- [PROBLEM TO SOLVE]:
Two lines in the listing below mark the span: one contains "by_cases hown : strap" and one contains "(R10, R12) -/". Reproduce both of them and everything between, exactly.

- [EXERCISE MATERIAL]:

-*-*-

/-! Dispatch (R7, R9, R16) -/

/-- Outside MEDIA only a request goes past the Link Port (R7). -/
theorem State.dispatch_cameraOnly (h : s.unit.service = .cameraOnly) {p : Parcel} (hp : p.kind ≠ .request) :
    s.dispatch p = s := by
  have hm : s.media = false := by simp [State.media, h]
  unfold State.dispatch
  cases hk : p.kind with
  | fill => rfl
  | pictureLine => simp [hm]
  | pictureMark => simp [hm]
  | sound => simp [hm]
  | request => exact absurd hk hp

/-- A valid parcel that is no request only keeps the link alive in CAMERA_ONLY. -/
theorem State.receive_cameraOnly (h : s.unit.service = .cameraOnly) {w0 w1 w2 : Word} {payload : List Word}
    {k : DownKind} (hk : downKind (kindField w0) = some k) (hreq : k ≠ .request) (hcount : countField w1 = payload.length)
    (hlegal : downstreamLegal (kindField w0) payload.length) :
    s.receive (parcelWords w0 w1 w2 payload) = s.linkAlive := by
  rw [State.receive_valid (classify_valid hk hcount hlegal)]
  exact State.dispatch_cameraOnly (by rw [State.linkAlive_unit, h]) hreq

/-- A valid request parcel is offered to the request queue as its admission says. -/
theorem State.receive_request {w0 w1 w2 : Word} {payload : List Word} (hk : kindField w0 = 4)
    (hcount : countField w1 = payload.length) (hlegal : downstreamLegal 4 payload.length) :
    s.receive (parcelWords w0 w1 w2 payload) =
      match admission s.link.strap.toNat (stationField w0) with
      | none => s.linkAlive
      | some wanted => s.linkAlive.offerRequest ⟨payload, w2.extractLsb' 0 8, wanted⟩ := by
  have hvalid := classify_valid (w0 := w0) (w1 := w1) (w2 := w2) (k := .request) (by rw [hk]; rfl) hcount
    (hk.symm ▸ hlegal)
  rw [State.receive_valid hvalid, State.dispatch, State.linkAlive_strap]
  rfl

theorem State.offerRequest_room (h : s.unit.queue.length < 8) (r : QueuedRequest) :
    s.offerRequest r = s.withQueue (s.unit.queue ++ [r]) := if_pos h

theorem State.offerRequest_full (h : 8 ≤ s.unit.queue.length) (r : QueuedRequest) : s.offerRequest r = s.bump 3 1 :=
  if_neg (Nat.not_lt.mpr h)

end Receive

/-! Table 1-6 -/

theorem admission_off (station : Nat) : admission 15 station = none := rfl

theorem admission_wanted {strap station : Nat} (hoff : strap ≠ 15) (h : strap = 0 ∨ station = strap) :
    admission strap station = some true := by
  by_cases h0 : strap = 0
  · simp [admission, h0]
  · simp [admission, hoff, h0, h.resolve_left h0]

theorem admission_broadcast {strap : Nat} (hoff : strap ≠ 15) (h0 : strap ≠ 0) : admission strap 0 = some false := by
  simp [admission, hoff, h0, Ne.symm h0]

theorem admission_other {strap station : Nat} (h0 : strap ≠ 0) (hs : station ≠ strap) (hb : station ≠ 0) :
    admission strap station = none := by
  simp [admission, h0, hs, hb]

/-! The statements -/

/-- Settles O5: the first failing test of R6 names the counter, and a count touches that counter alone. -/
theorem failedParcelCountsOnce : Obligations.FailedParcelCountsOnce := by
  refine ⟨fun s hs => ⟨fun words hlen => ?_, fun w0 w1 w2 c payload hc => ?_, fun w0 w1 w2 payload hbad => ?_⟩,
    fun s i n hwf => ⟨State.bump_counter_same hwf i n, fun j hj => s.bump_counter_other n hj, rfl⟩⟩
  · rw [exec_discardedParcel hs, State.receive_checkFail (classify_short hlen)]
  · rw [exec_discardedParcel hs, State.receive_checkFail]
    rw [classify_whole, if_pos hc.symm]
  · rw [exec_discardedParcel hs, State.receive_badParcel]
    rw [classify_parcelWords]
    exact receiveBody_badParcel hbad

/-- Settles O6: FILL has no effect beyond the link's, and outside MEDIA the media kinds have none either. -/
theorem validParcelKeepsLinkAlive : Obligations.ValidParcelKeepsLinkAlive := by
  refine ⟨⟨fun s w0 w1 w2 hs hk hc => ?_, fun s h => State.linkAlive_of_up h,
    fun s h hseen => State.linkAlive_of_first h hseen, fun s h hseen => State.linkAlive_of_recovery h hseen⟩,
    fun s w0 w1 w2 payload hs hcam hc hlegal => ⟨fun hk => ?_, fun hk => ?_, fun hk => ?_⟩⟩
  · have hvalid := classify_valid (w0 := w0) (w1 := w1) (w2 := w2) (payload := []) (k := .fill) (by rw [hk]; rfl) hc
      (.inl ⟨hk, rfl⟩)
    rw [exec_fill hs, State.receive_valid hvalid]
    rfl
  · rw [exec_pictureLine hs, State.receive_cameraOnly hcam (k := .pictureLine) (by rw [hk]; rfl) (by decide) hc hlegal]
  · rw [exec_pictureMark hs, State.receive_cameraOnly hcam (k := .pictureMark) (by rw [hk]; rfl) (by decide) hc hlegal]
  · rw [exec_sound hs, State.receive_cameraOnly hcam (k := .sound) (by rw [hk]; rfl) (by decide) hc hlegal]

/-- Settles O10: each row of Table 1-6, and the request queue below and at its bound. -/
theorem requestAdmittedByStation : Obligations.RequestAdmittedByStation := by
  intro s w0 w1 w2 payload hs hk hc hlegal strap station answer request
  have hanswer : answer = .next (match admission strap station with
      | none => s.linkAlive
      | some wanted => s.linkAlive.offerRequest (request wanted)) :=
    (exec_request hs _).trans (congrArg _ (State.receive_request hk hc hlegal))
  have room : ∀ wanted, s.unit.queue.length < 8 →
      s.linkAlive.offerRequest (request wanted) = s.linkAlive.withQueue (s.unit.queue ++ [request wanted]) := by
    intro wanted hq
    rw [State.offerRequest_room (by rwa [State.linkAlive_unit]), State.linkAlive_unit]
  rw [hanswer]
  refine ⟨fun hoff => ?_, fun h0 _ hst hb => ?_, fun hoff hst hq => ?_, fun h0 hoff hb hq => ?_, fun hoff hst hq => ?_⟩
  · rw [hoff, admission_off]
  · rw [admission_other h0 hst hb]
  · rw [admission_wanted hoff hst]
    exact congrArg _ (room true hq)
  · rw [hb, admission_broadcast hoff h0]
    exact congrArg _ (room false hq)
  · have full : ∀ wanted, s.linkAlive.offerRequest (request wanted) = s.linkAlive.bump 3 1 := fun wanted =>
      State.offerRequest_full (by rwa [State.linkAlive_unit]) _
    by_cases hown : strap = 0 ∨ station = strap
    · rw [admission_wanted hoff hown]
      exact congrArg _ (full true)
    · obtain ⟨h0, hne⟩ := not_or.mp hown
      obtain hb : station = 0 := (hst.resolve_left h0).resolve_left hne
      rw [hb, admission_broadcast hoff h0]
      exact congrArg _ (full false)

end Sys2Proof.Machine
end

section
/-! The upstream side of the Link Port: the reply slot, the arbiter and the end of the link (O11, O12, O14). -/

namespace Sys2Proof.Machine

open Sys2Proof

section Upward

variable {s : State}

/-! The reply slot (R14) -/

theorem State.emptySlot_none (h : s.link.slot = none) : s.emptySlot = s := by
  rw [State.emptySlot, h]

theorem State.emptySlot_some {r : Reply} (h : s.link.slot = some r) :
    s.emptySlot = { s with link := { s.link with slot := none }, unit := s.unit.report r } := by
  rw [State.emptySlot, h]

theorem RequestUnit.report_plain (u : RequestUnit) {r : Reply} (h : r.restart = none) : u.report r = u := by
  rw [RequestUnit.report, h]

theorem RequestUnit.report_restart (u : RequestUnit) {r : Reply} {k : RestartKind} (h : r.restart = some k) :
    u.report r = { u with status := .restarting k true } := by
  rw [RequestUnit.report, h]

/-! The link goes down (R10, R12) -/

/-- What waits upstream is gone and counted, with the report of a waiting reply. -/
theorem State.linkDown_eq (s : State) : s.linkDown = State.bump { s with
    link := { s.link with up := false, silence := false, slot := none }
    rear := { s.rear with queue := [] }
    unit := s.link.slot.elim s.unit s.unit.report } 2 (s.rear.queue.length + if s.link.slot.isSome then 1 else 0) := by
  simp only [State.linkDown]
  cases hslot : s.link.slot with
  | none =>
    rw [State.emptySlot_none]
    all_goals rfl
  | some r =>
    rw [State.emptySlot_some (r := r)]
    all_goals rfl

-*-*-

- [SOLVED EXERCISE]:
    by_cases hown : strap = 0 ∨ station = strap
    · rw [admission_wanted hoff hown]
      exact congrArg _ (full true)
    · obtain ⟨h0, hne⟩ := not_or.mp hown
      obtain hb : station = 0 := (hst.resolve_left h0).resolve_left hne
      rw [hb, admission_broadcast hoff h0]
      exact congrArg _ (full false)

end Sys2Proof.Machine
end

section
/-! The upstream side of the Link Port: the reply slot, the arbiter and the end of the link (O11, O12, O14). -/

namespace Sys2Proof.Machine

open Sys2Proof

section Upward

variable {s : State}

/-! The reply slot (R14) -/

theorem State.emptySlot_none (h : s.link.slot = none) : s.emptySlot = s := by
  rw [State.emptySlot, h]

theorem State.emptySlot_some {r : Reply} (h : s.link.slot = some r) :
    s.emptySlot = { s with link := { s.link with slot := none }, unit := s.unit.report r } := by
  rw [State.emptySlot, h]

theorem RequestUnit.report_plain (u : RequestUnit) {r : Reply} (h : r.restart = none) : u.report r = u := by
  rw [RequestUnit.report, h]

theorem RequestUnit.report_restart (u : RequestUnit) {r : Reply} {k : RestartKind} (h : r.restart = some k) :
    u.report r = { u with status := .restarting k true } := by
  rw [RequestUnit.report, h]

/-! The link goes down (R10, R12) -/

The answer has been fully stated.